The Lana Sisters were a British vocal group formed by Iris Long in 1958, along with Lynne Abrams. They put an advert in The Stage for a third member and got a reply from Mary O'Brien, who would go on to solo success a few years later as Dusty Springfield. After Iris left the Lana Sisters, she formed the Chantelles with two friends.

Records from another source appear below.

theorem witness_IndirectAndRows_rows :
    let s := rower
    let l := unitLoc 0x1200 + 0x40
    let r := rowSet (ofBytes (s.mem.read l 32))
    isChannel s.cur.unit = true ∧ (s.x 1).toNat % 32 = 0 ∧ Safety.LocalAt s (s.x 1) 32 l ∧ Safety.Clean s l 32 ∧
    Safety.LocalAt s (s.x 1) 128 l ∧ Safety.Clean s l 128 ∧ (s.x 2).toNat % 64 = 0 ∧ r.ok = true ∧
    (s.eng (engKey 0x1200)).rows.length + (s.eng (engKey 0x1200)).marks 4 < 4 ∧
    okIs (s.advance.rowRegions r false []) (fun o => decide (o = (s.advance, []))) = true ∧
    okIs (s.advance.regionOf s.agent (s.x 2) 128 true) (fun o => decide (o.1 = s.advance) &&
      (o.1.regionOver s.agent o.2 (s.rmark (.ldrows 2 1 0) ||| s.mem.markOf l 32 ||| s.me.rowMask.mark |||
        o.1.regionMarks [])).isNone &&
      (match o.2.target with | .loc _ => true | _ => false)) = true ∧
    okIs (s.advance.loadAs s.agent (s.x 2) 128) (fun o => decide (o.1 = s.advance) && decide (ofBytes o.2.1 < 2 ^ 2)) = true := by
  unfold Safety.LocalAt Safety.LocalIn Safety.Clean; decide

theorem witness_IndirectAndRows_unit :
    let c (st : Bool) : RowCmd :=
      ⟨0, ⟨0x1200, 0, 0⟩, st, [⟨0x800, 64, .loc 0x800, []⟩], 1, ⟨0x400, 192, .loc 0x400, []⟩, 3, 0, 0, fullWindow, none⟩
    let s (st : Bool) : State := { on 0x1200 [] with engines := [(0x1200, { Engines.fresh with rows := [c st] })] }
    ((s true).eng 0x1200).rows = c true :: [] ∧ ((s false).eng 0x1200).rows = c false :: [] ∧ (s true).mem.wf = true ∧ 0 < 64 ∧
    Safety.Clean (s false) 0x800 64 ∧ Safety.Clean (s true) 0x400 192 ∧ (s true).fullAt 0x400 = false := by
  unfold Safety.Clean; decide

theorem witness_IndirectAndRows_markers :
    let s := on 0 [(1, 1)]
    let q := s.markerQueue 1
    let m : Marker := ⟨1, ⟨0, 0, 0⟩, 5, [0]⟩
    let t : State := { on 0 [] with engines := [(0x1000, { Engines.fresh with markers := [m] })] }
    (isCompute s.cur.unit = true ∧ (s.x 1).toNat % 4 ≠ 3) ∧ (s.queueUse 0x1000 q).2 + (s.eng 0x1000).marks q < (s.queueUse 0x1000 q).1 ∧
    (t.eng 0x1000).markers = [] ++ m :: [] ∧ (∀ i, i ∈ m.ids → i ∉ t.outstanding 0x1000 m.queue m.thread) := by decide

/-- The MXU half of core 0's cluster. -/
def half (f : Half → Half) (s : State) : State := s.setCluster 0 { Cluster.fresh with half0 := f Half.fresh }

/-- Operand descriptors in pairs x4, x6, x8: one line of four elements each at scratchpad offsets 0, 512 and 1024, I8 times
I8 into I32 (Tables 15.5, 15.6). -/
def matrix : State :=
  let s := half ({ · with lease := some (⟨0, 0, 0⟩, 9) })
    (on 0 [(1, 0x100000), (4, 3 * 2 ^ 48), (5, 4), (6, 3 * 2 ^ 48 + 512), (7, 4), (8, 1024), (9, 4)])
  s.setMySet { s.mySet with fmt := ⟨0x977, 0⟩ }

theorem witness_MatrixForms :
    let s := matrix
    let f := s.mySet.fmt.c
    let (da, db, dc) := (s.pairDesc 4, s.pairDesc 6, s.pairDesc 8)
    isCompute s.cur.unit = true ∧ mfmtOk f = true ∧ s.holdsLease = true ∧ s.myHalf.queue = [] ∧
    (s.eng (engKey 0)).marks (halfQueue (s.halfOf s.cur)) < 8 ∧ da.kind ≠ 1 ∧ db.kind ≠ 1 ∧
    da.ok (fmtType f 0) s.tiles false = true ∧ db.ok (fmtType f 1) s.tiles false = true ∧
    dc.ok (fmtType f 2) s.tiles true = true ∧ db.len = da.len ∧ dc.lines = da.lines ∧ dc.len = db.lines ∧
    s.isSplit 0 = false ∧ s.cur.set < 4 ∧ s.mySet.fault = none ∧ s.mySet.results = [] ∧ s.myHalf.pending = [] ∧
    ((0x100000 ≤ (s.x 1).toNat ∧ (s.x 1).toNat < 0x200000 ∧ (s.x 1).toNat % 512 = 0) ∧
      s.saveBytes ≤ 512 * (lwinSpad s.me.csr.lwin.val).2) := by
  decide

theorem witness_MatrixForms_lease :
    let free := on 0 []
    let other := half ({ · with lease := some (⟨1, 0, 0⟩, 9) }) (on 0 [])
    free.myHalf.lease = none ∧ free.myHalf.requests = [] ∧ other.myHalf.lease = some (⟨1, 0, 0⟩, 9) ∧
    (⟨1, 0, 0⟩ : ThreadId) ≠ other.cur ∧ other.myHalf.requests = [] ∧ Safety.PatientA other 0x0E ∧ free.holdsLease = false ∧
    free.tileSlots = false ∧ isCompute (on 0x1200 []).cur.unit = false ∧ ((on 0x1200 []).x 1).toNat < 0x100000 := by
  unfold Safety.PatientA Safety.Patient; decide

/-- Without a lease, with the descriptor of MCONV readable. -/
theorem witness_MatrixForms_unleased :
    let s := on 0 [(1, 0x40)]
    s.holdsLease = false ∧ s.tileSlots = false ∧ (s.x 1).toNat % 64 = 0 ∧ Safety.LocalAt s (s.x 1) 64 0x40 ∧
    Safety.Clean s 0x40 64 ∧ Safety.MayOpen s ⟨false, 0⟩ 4 ∧ (∀ q, q ∈ s.myHalf.pending → q.thread ≠ s.cur) := by
  unfold Safety.LocalAt Safety.LocalIn Safety.Clean Safety.MayOpen; decide

/-- The descriptor of a convolution of one by one by four elements with a one-by-one window at 0x40 (Table 15.8). -/
theorem witness_MatrixForms_conv :
    let v := 2 ^ 64 + 2 ^ 80 + 2 ^ 96 + 4 * 2 ^ 112 + 2 ^ 128 + 2 ^ 136 + 2 ^ 144 + 2 ^ 152 + 2 ^ 176 + 2 ^ 184 + 2 ^ 192 + 2 ^ 208
    let s := put 0x40 64 v { matrix with cur := ⟨0, 0, 0⟩ }
    (convOf (ofBytes (s.mem.read 0x40 64))).isSome ∧ (convOf v).map (fun c => c.fh * c.fw * c.cin) = some (s.pairDesc 6).len ∧
    (convOf v).map (fun c => c.xbase % opSize .i8) = some 0 ∧ ETy.i8.coded = false := by decide

theorem witness_MatrixForms_tables :
    let s := put 0x40 8 0x4444444444444444 (on 0 [(1, 0x40)])
    (s.x 1).toNat % 8 = 0 ∧ Safety.LocalAt s (s.x 1) 8 0x40 ∧ Safety.Clean s 0x40 8 ∧
    tableValid (lengthsOf (ofBytes (s.mem.read 0x40 8)) 16) = true ∧ tableValid (lengthsOf 9 16) = false ∧
    (s.cluster 0).half0.queue = [] ∧ (s.cluster 0).half1.queue = [] ∧ s.windowsFull ⟨false, 0⟩ .x 4 = false ∧
    ((half (fun h => { h with queue := [] }) s).setMySet { s.mySet with results := [⟨5, 0⟩] }).mySet.results = [⟨5, 0⟩] := by
  unfold Safety.LocalAt Safety.LocalIn Safety.Clean; decide

/-- A command of one I8 product, before its first chunk step and before its output step. -/
def aCommand (step : Nat) (sums : List (BitVec 32)) : MatCmd :=
  { seq := 0, thread := ⟨0, 0, 0⟩, m := 1, n := 1, k := 4, a := .spad 0 4, b := .spad 512 4, cOff := 1024, cPitch := 4
    conv := none, fmt := ⟨0x977, 0⟩, tabsA := [], tabsB := [], acc := false, lwin := fullWindow, step := step, sums := sums
    flags := 0, mark := 0, outb := false, fault := none, badA := [], badB := [] }

theorem witness_MatrixForms_steps :
    let s := half ({ · with queue := [aCommand 0 []] }) (on 0 [])
    let o := half ({ · with queue := [aCommand 1 [7]] }) (on 0 [])
    let q := aCommand 0 []
    let l := spadLoc 0
    ((s.cluster 0).half 0).queue = q :: [] ∧ 0 < q.k ∧ q.k ≤ 32 ∧ fmtType q.fmt.c 0 = .i8 ∧ fmtType q.fmt.c 1 = .i8 ∧
    fmtType q.fmt.c 2 = .i32 ∧ (s.ctxSet 0 0).fault = none ∧ Safety.LocalIn s 0 q.lwin 0x100000 4 l ∧ Safety.Clean s l 4 ∧
    Safety.LocalIn s 0 q.lwin 0x100200 4 (l + 512) ∧ Safety.Clean s (l + 512) 4 ∧
    ((o.cluster 0).half 0).queue = aCommand 1 [7] :: [] ∧ (o.thread ⟨0, 0, 0⟩).csr.mstep.val.getLsbD 63 = false ∧
    (o.ctxSet 0 0).results.length < 8 ∧ Safety.LocalIn o 0 q.lwin 0x100400 4 (l + 1024) ∧ Safety.UnderCeil o (l + 1024) 4 0 ∧
    o.mem.wf = true := by
  unfold Safety.LocalIn Safety.Clean Safety.UnderCeil; decide

/-- Commands of the general form: E4M3 times E4M3 into FP32 of two lines, 33 elements long, that accumulates; and a
convolution of four rows over one batch of two, so that rows 2 and 3 lie past it (R388). -/
def bigger (step : Nat) (sums : List (BitVec 32)) : MatCmd :=
  { aCommand step sums with m := 2, k := 33, a := .spad 0 64, b := .spad 512 64, fmt := ⟨0x033, 0⟩, acc := true }

def convolved : MatCmd :=
  { aCommand 0 [] with m := 4, conv := some ⟨0, 1, 1, 2, 4, 1, 1, 1, 1, 0, 0, 1, 1, 1, 2, 0⟩ }

theorem witness_MatrixForms_general :
    let s := half ({ · with queue := [bigger 0 []] }) (on 0 [])
    let q := bigger 0 []
    let l := spadLoc 0
    let reads (o n : Nat) : Prop := Safety.LocalIn s 0 q.lwin (word (0x100000 + o)) n (l + o) ∧ Safety.Clean s (l + o) n
    mfmtOk q.fmt.c = true ∧ fmtType q.fmt.c 0 = .e4m3 ∧ fmtType q.fmt.c 1 = .e4m3 ∧ fmtType q.fmt.c 2 = .f32 ∧
    q.step < (q.k + 31) / 32 ∧ (∀ i, i < q.m → reads (0 + i * 64) 32) ∧ reads 512 32 ∧ (∀ i, i < q.m → reads (1024 + i * 4) 4) ∧
    (∃ m e, (matFmt .e4m3).unpack (ofBytes (s.mem.read l 1)) = .fin false m e) ∧
    (let v : Conv := ⟨0, 1, 1, 2, 4, 1, 1, 1, 1, 0, 0, 1, 1, 1, 2, 0⟩
     convolved.conv = some v ∧ (v.m0 + 1) / (v.p * v.q) < v.nb ∧ ¬(v.m0 + 2) / (v.p * v.q) < v.nb) := by
  refine ⟨by decide, by decide, by decide, by decide, by decide, ?_, ?_, ?_, ⟨_, _, rfl⟩, by decide⟩
  · unfold Safety.LocalIn Safety.Clean; decide
  · unfold Safety.LocalIn Safety.Clean; decide
  · unfold Safety.LocalIn Safety.Clean; decide

theorem witness_MatrixForms_grant :
    let s := half ({ · with requests := [(⟨1, 0, 0⟩, 3)] }) (on 0 [])
    ((s.cluster 0).half 0).lease = none ∧ ((s.cluster 0).half 0).requests = [(⟨1, 0, 0⟩, 3)] := by decide

/-- A DCP thread that names HT1 of core 0, which is as given. -/
def dcp (run : Run) (rs : List (Nat × Word)) : State :=
  let s := on 0x1380 ((1, 2 ^ 32) :: rs)
  s.setThread ⟨0, 0, 1⟩ { Thread.fresh with run := run }

theorem witness_ContextForms :
    let s := dcp .parkedFault [(2, 3), (3, 5)]
    let u := field (s.x 1) 31 19
    (isDcp s.cur.unit = true ∧ s.me.csr.priv = true) ∧ (s.x 2).toNat % 8 ≤ 4 ∧ 4 < (s.x 3).toNat % 8 ∧
    s.namedThread (s.x 1) = some ⟨0, 0, 1⟩ ∧ (s.thread ⟨0, 0, 1⟩).run = .parkedFault ∧ (s.thread ⟨0, 0, 1⟩).hold = none ∧
    ((dcp .parkedPre []).thread ⟨0, 0, 1⟩).run = .parkedPre ∧ ((dcp .running []).thread ⟨0, 0, 1⟩).run = .running ∧
    ((dcp .idle []).thread ⟨0, 0, 1⟩).run = .idle ∧ (dcp .running []).served ⟨0, 0, 1⟩ = false ∧
    s.leaseBusy ⟨0, 0, 1⟩ = false ∧ s.copiesBusy ⟨0, 0, 1⟩ = false ∧ s.me.target = none ∧ u = 0 ∧
    (s.thread ⟨0, 0, 1⟩).hold ≠ some .ending ∧ (s.thread ⟨0, 0, 1⟩).cont = none ∧
    s.namedThread (2 ^ 40) = none ∧ isDcp (on 0 []).cur.unit = false ∧
    (csr ({ · with priv := false }) s).me.csr.priv = false := by decide
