-- ==== Sys2Proof/Machine/Frame.lean ====
section
/-! DEFINITION. The share frame on the line: the CRC (R118), the bits of a frame (Table 8-3.1) and the
receive checks (R128). A bit is true when recessive, and the line rests recessive. -/

namespace Sys2Proof.Machine

/-- One shift of the CRC register (R118). -/
def crcShift (r : Byte) : Byte := if r.msb then (r <<< 1) ^^^ 0x07#8 else r <<< 1

/-- The register after one byte (R118). -/
def crcByte (r b : Byte) : Byte :=
  crcShift (crcShift (crcShift (crcShift (crcShift (crcShift (crcShift (crcShift (r ^^^ b))))))))

/-- The CRC-8 of some bytes (R118): register starting at 0xFF. -/
def crc8 (bytes : List Byte) : Byte := bytes.foldl crcByte 0xFF#8

/-- The class field (Table 8-3.1). -/
def FrameClass.code : FrameClass → Nat
  | .onset => 0 | .restore => 1 | .depart => 2 | .share => 3 | .status => 4

/-- The class of a class field; 5 to 7 are malformed. -/
def FrameClass.ofCode : Nat → Option FrameClass
  | 0 => some .onset | 1 => some .restore | 2 => some .depart | 3 => some .share
  | 4 => some .status | _ => none

/-- The length at which the part sends a class, the least the receive checks accept (Table 8-3.2). -/
def FrameClass.length : FrameClass → Nat
  | .onset => 5 | .restore => 5 | .depart => 2 | .share => 8 | .status => 4

/-- The two header bytes the CRC covers (R118). -/
def headerBytes (cls station length : Nat) : List Byte :=
  [byteOf (32 * cls + 4 * station), byteOf length]

/-- The CRC byte of a frame (R118). -/
def Frame.crc (f : Frame) : Byte :=
  crc8 (headerBytes f.cls.code f.station f.payload.length ++ f.payload)

/-- The `n` low bits of a number, most significant first (R115). -/
def bitsOf : Nat → Nat → List Bool
  | 0, _ => []
  | n + 1, v => v.testBit n :: bitsOf n v

/-- A byte and its spacer. -/
def byteBits (b : Byte) : List Bool := bitsOf 8 b.toNat ++ [true]

/-- A frame's bits, from the start bit to the last intermission bit (Table 8-3.1). -/
def Frame.bits (f : Frame) : List Bool :=
  false :: bitsOf 3 f.cls.code ++ bitsOf 3 f.station ++ bitsOf 4 f.payload.length ++ [true]
    ++ f.payload.flatMap byteBits ++ byteBits f.crc ++ List.replicate 7 true

/-- The number some bits spell, most significant first. -/
def numberOf (bits : List Bool) : Nat := bits.foldl (fun n b => 2 * n + bit b) 0

/-- The bit at a position of the frame; beyond the bits read so far, the level at which the line rests. -/
def lineBit (bits : List Bool) (k : Nat) : Bool := bits.getD k true

/-- The field of `n` bits from a position on. -/
def fieldAt (bits : List Bool) (k n : Nat) : Nat :=
  numberOf ((List.range n).map fun j => lineBit bits (k + j))

/-- The payload byte `j` of a frame, as received. -/
def payloadAt (bits : List Bool) (j : Nat) : Byte := byteOf (fieldAt bits (12 + 9 * j) 8)

/-- The form checks of R128 on a frame of `n` payload bytes: the start bit dominant; the header spacer,
every payload spacer, the CRC spacer, the end bits and the intermission bits recessive. -/
def formHolds (bits : List Bool) (n : Nat) : Bool :=
  !lineBit bits 0 && lineBit bits 11
    && (List.range (n + 1)).all (fun j => lineBit bits (20 + 9 * j))
    && (List.range 7).all (fun j => lineBit bits (21 + 9 * n + j))

/-- The receive checks of R128: the frame accepted, or none when a check fails. -/
def receiveFrame (bits : List Bool) : Option Frame :=
  let cls := fieldAt bits 1 3
  let station := fieldAt bits 4 3
  let n := fieldAt bits 7 4
  let payload := (List.range n).map (payloadAt bits)
  match FrameClass.ofCode cls with
  | none => none
  | some c =>
    if formHolds bits n && decide (2 ≤ n) && decide (n ≤ 8) && decide (c.length ≤ n)
        && (ServiceState.ofFrame (byteAt payload 1 % 16)).isSome
        && decide (crc8 (headerBytes cls station n ++ payload) = byteOf (fieldAt bits (12 + 9 * n) 8))
    then some ⟨c, station, payload⟩ else none

/-- A receive check of R128 is found to fail at the bit of a position: a class when its third bit is in, a
length, a state code and the CRC byte at their last bits, the start bit and the recessive bits at
themselves. -/
def failsAt (bits : List Bool) (k : Nat) : Bool :=
  let cls := fieldAt bits 1 3
  let n := fieldAt bits 7 4
  if k = 0 then lineBit bits 0
  else if k = 3 then (FrameClass.ofCode cls).isNone
  else if k = 10 then
    match FrameClass.ofCode cls with
    | some c => !(decide (2 ≤ n) && decide (n ≤ 8) && decide (c.length ≤ n))
    | none => true
  else if k = 28 then (ServiceState.ofFrame (fieldAt bits 25 4)).isNone
  else if k = 19 + 9 * n then
    decide (crc8 (headerBytes cls (fieldAt bits 4 3) n ++ (List.range n).map (payloadAt bits))
      ≠ byteOf (fieldAt bits (12 + 9 * n) 8))
  else
    (decide (k = 11) || (decide (20 ≤ k) && decide ((k - 20) % 9 = 0) && decide (k ≤ 20 + 9 * n))
      || decide (21 + 9 * n ≤ k)) && !lineBit bits k

/-- The bits make a frame whole, up to its fourth intermission bit (Table 8-3.1). -/
def frameEnds (bits : List Bool) : Bool := decide (bits.length = 28 + 9 * fieldAt bits 7 4)

/-- The flags byte of a frame this station sends (R117). -/
def State.flagsByte (s : State) : Byte :=
  byteOf (phaseBits s.det.published
    + 8 * bit (s.dp.published.saturation || s.dp.published.headroom)
    + 16 * bit s.su.isolated + 32 * s.en.band.code + 128 * bit (decide (1 ≤ s.det.restoreCount)))

/-- The low byte of the newest record's number, 0 when the ring holds none (R117). -/
def State.episodeByte (s : State) : Byte :=
  match s.ep.records.getLast? with
  | some r => byteOf r.number.toNat
  | none => 0

/-- The contents of a frame of a class, taken from their owners as they stand (R117). -/
def State.frameContents (s : State) (c : FrameClass) : Frame :=
  ⟨c, s.own,
   ([s.port.fingerprint, byteOf (16 * s.line.seq + s.ctl.service.code)] ++ twoBytes s.en.credit
     ++ [s.flagsByte] ++ twoBytes s.su.share ++ [s.episodeByte]).take c.length⟩

end Sys2Proof.Machine
end

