-- ==== Sys2Proof/Machine/Recording.lean ====
section
/-! DEFINITION. The recording blocks and the fault monitor at their own events: the episode ring's
boundary work (R134), the capture channels' requests, copies and actions (chapter 10), the parameter
scrub (R151). -/

namespace Sys2Proof.Machine

/-! ## The episode ring at a boundary (R134) -/

/-- The clamp counts after a cycle's published flags (R79, R134). -/
def ClampCounts.add (n : ClampCounts) (f : ClampFlags) : ClampCounts :=
  ⟨if f.cabinet then countUp 255 n.cabinet else n.cabinet,
   if f.saturation || f.headroom then countUp 255 n.module else n.module,
   if f.foldBack then countUp 255 n.foldBack else n.foldBack⟩

/-- Some clamp count is not 0. -/
def ClampCounts.present (n : ClampCounts) : Bool :=
  decide (0 < n.cabinet) || decide (0 < n.module) || decide (0 < n.foldBack)

/-- The open record after its own boundary work (R134): the duration, the phases involved, and the clamp
block once a count is not 0. -/
def Record.addCycle (r : Record) (sag : PerPhase Bool) (n : ClampCounts) : Record :=
  { r with
    duration := countUp 65535 r.duration
    phases := r.phases.zip (fun u v => u || v) sag
    hasClamps := r.hasClamps || n.present
    clamps := if r.hasClamps || n.present then n else r.clamps }

/-- The episode ring's boundary work while a record is open (R134). -/
def State.episodeBoundary (s : State) (sag : PerPhase Bool) (flags : ClampFlags) : State :=
  match s.ep.current with
  | some o =>
    (s.modRecord fun r => r.addCycle sag (o.clamps.add flags)).modEp fun e =>
      { e with current := some { o with clamps := o.clamps.add flags } }
  | none => s

/-! ## Capture at a sample event and at a boundary (R141, R144) -/

/-- The live buffer takes the grid codes of the sample held (R141). -/
def State.writeGrid (s : State) : State :=
  s.modCap fun m => { m with
    filling := ((m.filling.set s.tb.slot s.tb.x.a).set (64 + s.tb.slot) s.tb.x.b).set
      (128 + s.tb.slot) s.tb.x.c }

/-- The halves of the live buffer change roles at a boundary (R141). -/
def Capture.swap (c : Capture) : Capture := { c with filling := c.completed, completed := c.filling }

/-- The trigger cycle is the completed cycle or an earlier one (R144). -/
def Channel.reached (ch : Channel) (completed : Stamp) : Bool :=
  decide ((completed - ch.cycle).toNat < 2 ^ 31)

/-- A channel's boundary work (R144); a channel whose disarm is pending asks for no copy (R146). -/
def State.captureOne (s : State) (completed : Stamp) (one : Bool) : State :=
  let ch := s.cap.channel one
  if decide (ch.state = .capturing) && ch.reached completed && !ch.disarm then s.askCopy one else s

/-- The capture channels' boundary work (R144). -/
def State.captureBoundary (s : State) (completed : Stamp) : State :=
  ((s.captureOne completed false).captureOne completed true).modInst fun i => { i with captured := true }

/-! ## The copier (R144 to R146) -/

/-- What a channel becomes when its copy ends: the count and the write block move on; then ABORTED on a
pending disarm, COMPLETE at a count of 0. -/
def State.endCopyOf (s : State) (one : Bool) : State :=
  let s1 := s.modCap fun c => c.modChannel one fun ch =>
    { ch with count := ch.count - 1, write := ch.write + 1 }
  if (s.cap.channel one).disarm then s1.endCapture one .aborted
  else if (s1.cap.channel one).count = 0 then s1.endCapture one .complete
  else s1

/-- BLOCK_COPY_END (R145): the completed half is in the channel's write block, and a waiting copy begins. -/
def State.endCopy (s : State) : State :=
  match s.cap.copies with
  | [] => s
  | one :: waiting =>
    (s.modCap fun c => { c with
      memory := c.memory.copyBlock (c.channel one).write c.completed
      copies := waiting }).endCopyOf one

/-- The copies still outstanding end (log 14). -/
def State.endCopies (s : State) : Nat → State
  | 0 => s
  | n + 1 => s.endCopy.endCopies n

/-! ## Capture actions (R142, R146) -/

/-- Two regions share a block. -/
def regionsOverlap (f1 l1 f2 l2 : Nat) : Bool := decide (f1 ≤ l2) && decide (f2 ≤ l1)

/-- An ARM action (R142): the tests in the order given, the first that fails deciding. -/
def State.armChannel (s : State) (one : Bool) (kind count first last : Nat) : Result × State :=
  let ch := s.cap.channel one
  let other := s.cap.channel (!one)
  if ch.state = .capturing then (.busy, s)
  else match TriggerKind.ofCode kind with
    | none => (.badArgument, s)
    | some k =>
      if !(inRange 1 40 count) then (.badArgument, s)
      else if !(decide (first < Config.blocks) && decide (last < Config.blocks) && decide (first ≤ last)) then
        (.badArgument, s)
      else if decide (other.state ≠ .idle) && regionsOverlap first last other.first other.last then
        (.badArgument, s)
      else
        (.ok, s.modCap fun c => c.modChannel one fun h => { h with
          state := .armed, kind := k, count := count, first := first, last := last, write := first
          status := .none, disarm := false })

/-- A DISARM action (R146). -/
def State.disarmChannel (s : State) (one : Bool) : State :=
  match (s.cap.channel one).state with
  | .idle => s
  | .armed => s.endCapture one .aborted
  | .capturing =>
    if one ∈ s.cap.copies then
      s.modCap fun c => c.modChannel one fun ch => { ch with disarm := true }
    else s.endCapture one .aborted

/-- A SOFT action (R146). -/
def State.softChannel (s : State) (one : Bool) : State := s.triggerOne .soft one

/-! ## The parameter scrub (R151) -/

/-- An error strikes a word of the parameter store (log 10). -/
def Port.strike (p : Port) (u : ParamUpset) : Port :=
  if u.word < 29 then
    { p with storeErrors := (u.word, u.double) :: p.storeErrors.filter fun e => decide (e.1 ≠ u.word) }
  else p

/-- The scrub from word `j` on, `n` words to go (R151): single-bit errors corrected and counted; at a
double-bit error PARAMETER_ECC is reported, the flag cleared, and the scrub ends. -/
def State.scrubFrom (s : State) (j : Nat) : Nat → State
  | 0 => s
  | n + 1 =>
    match s.port.storeErrors.find? fun e => decide (e.1 = j) with
    | none => s.scrubFrom (j + 1) n
    | some (_, false) =>
      ((s.modPort fun p => { p with
        storeErrors := p.storeErrors.filter fun e => decide (e.1 ≠ j) }).countCorrected).scrubFrom (j + 1) n
    | some (_, true) =>
      (s.modFm fun m => { m with scrub := false }).report .parameterEcc none (some (2 * j))

/-- The fault monitor's boundary work (R151). -/
def State.faultBoundary (s : State) : State := if s.fm.scrub then s.scrubFrom 0 29 else s

end Sys2Proof.Machine
end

They were managed by Evelyn Taylor, as they toured around England. They appeared on the BBC's Drumbeat with Adam Faith and John Barry, and later took part in a Christmas special "Tommy Steele’s Spectacular" with the song "Seven Little Girls Sitting in the Backseat".

They appeared twice at the Royal Albert Hall and toured with Cliff Richard, Adam Faith, and Morecambe & Wise. Their cover of the Marv Johnson song "You Got What It Takes" became a Top 10 hit in Ireland in 1960.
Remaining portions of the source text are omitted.